YOUR INSTRUCTIONS:
Check every line of the entries below for the word "decided", and copy the ones that have it.

---------------

theorem HoldsSeat.place {p : NodeId} {n : Nat} {c : Claim} (holds : HoldsSeat u p n c) : ∃ x, u.seatAt n = some x := by
  obtain ⟨x, place, -⟩ := claimAt_some_iff.mp holds.1
  exact ⟨x, place⟩

end Known

/-- Settles O42: the claim is on a seat, in an entry or past, and a renewal by its denial. -/
theorem askOfAKnownClaim : Obligations.AskOfAKnownClaim := by
  intro s f arrives u p claim renew
  have cfg : u.port.cfg = s.port.cfg := afterHeader_cfg f s
  rw [exec_askFrame arrives, askBody_gate]
  refine ⟨fun other => ?_, fun long role target unfit => ?_, fun meets => ?_⟩
  · rw [arbiterGate_other (cfg ▸ other)]
  · rw [arbiterGate_ignored long (cfg ▸ role) (cfg ▸ target) unfit]
  · rw [arbiterGate_meets meets]
    refine ⟨fun n c holds number again => ?_, fun n c holds number renews => ?_, fun unseated e waits number => ?_,
      fun past => ⟨fun reason known => ?_, fun unknown renews => ?_⟩⟩
    · rw [State.checkAsk_seated (a := askOf f) holds number]
      exact congrArg Host.Outcome.next (if_neg (by rw [show (askOf f).renew = false from again]; decide))
    · obtain ⟨x, place⟩ := holds.place
      have decided := State.renewSeat_eq (a := askOf f) place c
      have asks : u.knownSeat (askOf f) n c = u.renewSeat (askOf f) n c := if_pos renews
      rw [State.checkAsk_seated (a := askOf f) holds number, asks, decided]
      refine ⟨fun reason denied => ?_, fun granted pulse r h held => ?_⟩
      · rw [show renewalDenial u (askOf f).player n c = some reason from denied]
        rfl
      · rw [show renewalDenial u (askOf f).player n c = none from granted]
        obtain rfl : x = .held c pulse r h := Option.some.inj (place.symm.trans held)
        rfl
    · rw [State.checkAsk_waits (a := askOf f) unseated waits number]
      rfl
    · rw [State.checkAsk_past (a := askOf f) past, State.pastClaim_known (a := askOf f) known]
      rfl
    · rw [State.checkAsk_past (a := askOf f) past, State.pastClaim_unknown (a := askOf f) unknown]
      exact congrArg Host.Outcome.next (if_pos renews)

end Sys2Proof.Machine
end

section
/-! ASK of a new claim (R25, R35 checks 6 to 15, R37 to R39). -/

namespace Sys2Proof.Machine

/-! ## The checks before the record (R35 checks 6 to 10) -/

theorem restrictionOfCode_red (c : Byte) : restrictionOfCode c.toNat = some .red ↔ c = 1 := by revert c; decide

theorem restrictionOfCode_blue (c : Byte) : restrictionOfCode c.toNat = some .blue ↔ c = 2 := by revert c; decide

theorem OfferSlot.admits_iff (o : OfferSlot) (alliance : BitVec 2) : (!o.admits alliance) = true ↔
    (o.restriction = 1 ∧ alliance ≠ 1) ∨ (o.restriction = 2 ∧ alliance ≠ 2) := by
  rw [Bool.not_eq_true']
  by_cases red : o.restriction = 1
  · have code := (restrictionOfCode_red _).mpr red
    have row : o.admits alliance = decide (alliance = 1) := by simp only [OfferSlot.admits, code]
    rw [row, decide_eq_false_iff_not]
    exact ⟨fun other => .inl ⟨red, other⟩,
      fun h => h.elim And.right fun k => absurd (red.symm.trans k.1) (by decide)⟩
  · by_cases blue : o.restriction = 2
    · have code := (restrictionOfCode_blue _).mpr blue
      have row : o.admits alliance = decide (alliance = 2) := by simp only [OfferSlot.admits, code]
      rw [row, decide_eq_false_iff_not]
      exact ⟨fun other => .inr ⟨blue, other⟩, fun h => h.elim (fun k => absurd k.1 red) And.right⟩
    · have notRed := mt (restrictionOfCode_red _).mp red
      have notBlue := mt (restrictionOfCode_blue _).mp blue
      have any : o.admits alliance = true := by
        unfold OfferSlot.admits
        split
        · next code => exact absurd code notRed
        · next code => exact absurd code notBlue
        · rfl
        · rfl
      simp only [any, red, blue, false_and, or_self, Bool.true_eq_false]

section New

variable {u : State} {f : RxFrame}

/-- R37: the refusal of an ASK. -/
def askRefused (f : RxFrame) (reason : Byte) (u : State) : State :=
  u.send (.answer f.header.sender (byteAt f.body 1) (.refused reason))

theorem State.refuseAsk_eq (reason : Reason) (u : State) : u.refuseAsk (askOf f) reason = askRefused f reason.code u := rfl

theorem earlyRefusal_eq (f : RxFrame) (u : State) : earlyRefusal u f =
    if (askOf f).level = 7 then some 32
    else if u.offerCount ≤ (askOf f).offer then some 33
    else if (!(u.offer (askOf f).offer).admits (askOf f).alliance) = true then some 34
    else if u.phase.phase = .prematch ∨ u.phase.phase = .ended ∨ u.openNow (u.offer (askOf f).offer) = false then some 35
    else if (u.record (askOf f).player).isNone = true ∧ 24 ≤ u.arb.ring.length then some 36
    else none := by
  simp only [OfferSlot.admits_iff, State.openNow_eq, Option.isNone_iff_eq_none]
  rfl

theorem State.newClaim_eq (f : RxFrame) (u : State) : u.newClaim (askOf f) = (earlyRefusal u f).elim
    ((u.ensureRecord (askOf f).player).askStanding (askOf f)) fun reason => askRefused f reason u := by
  rw [earlyRefusal_eq, State.newClaim]
  repeat' split
  all_goals rfl

theorem earlyRefusal_room (f : RxFrame) (u : State) (admitted : earlyRefusal u f = none) :
    ¬ ((u.record (askOf f).player).isNone = true ∧ 24 ≤ u.arb.ring.length) := by
  intro full
  rw [earlyRefusal_eq, if_pos full] at admitted
  repeat' split at admitted
  all_goals exact absurd admitted (Option.some_ne_none _)

/-! ## The record (R25) -/

/-- The state with the player's record in the ring. -/
def State.recorded (p : NodeId) (u : State) : State := { u with arb := { u.arb with ring := ringWith u p } }

theorem State.ensureRecord_eq (p : NodeId) (room : ¬ ((u.record p).isNone = true ∧ 24 ≤ u.arb.ring.length)) :
    u.ensureRecord p = u.recorded p := by
  have known : (recordOf u p).isSome = (u.record p).isSome := rfl
  rcases found : (u.record p).isSome with _ | _
  · have none' : (u.record p).isNone = true := by rw [Option.isNone_iff_eq_none]; simpa using found
    have few : ¬ 24 ≤ u.arb.ring.length := fun full => room ⟨none', full⟩
    rw [State.recorded, ringWith, known, found, State.ensureRecord, found, if_neg (by simpa using few)]
    rfl
  · rw [State.recorded, ringWith, known, found, State.ensureRecord, found, if_pos (.inl rfl)]
    rfl

theorem State.recorded_record (p : NodeId) (u : State) : ((u.recorded p).record p).isSome = true := by
  rw [State.record, State.recorded, List.find?_isSome]
  rcases found : u.record p with _ | r
  · have unknown : recordOf u p = none := found
    simp [ringWith, unknown]
  · have known : recordOf u p = some r := found
    refine ⟨r, ?_, List.find?_some (p := fun r : StandingRecord => decide (r.player = p)) known⟩
    simp only [ringWith, known, Option.isSome_some, if_true]
    exact List.mem_of_find?_eq_some known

---------------

ANSWER SPACE:
      have decided := State.renewSeat_eq (a := askOf f) place c
      rw [State.checkAsk_seated (a := askOf f) holds number, asks, decided]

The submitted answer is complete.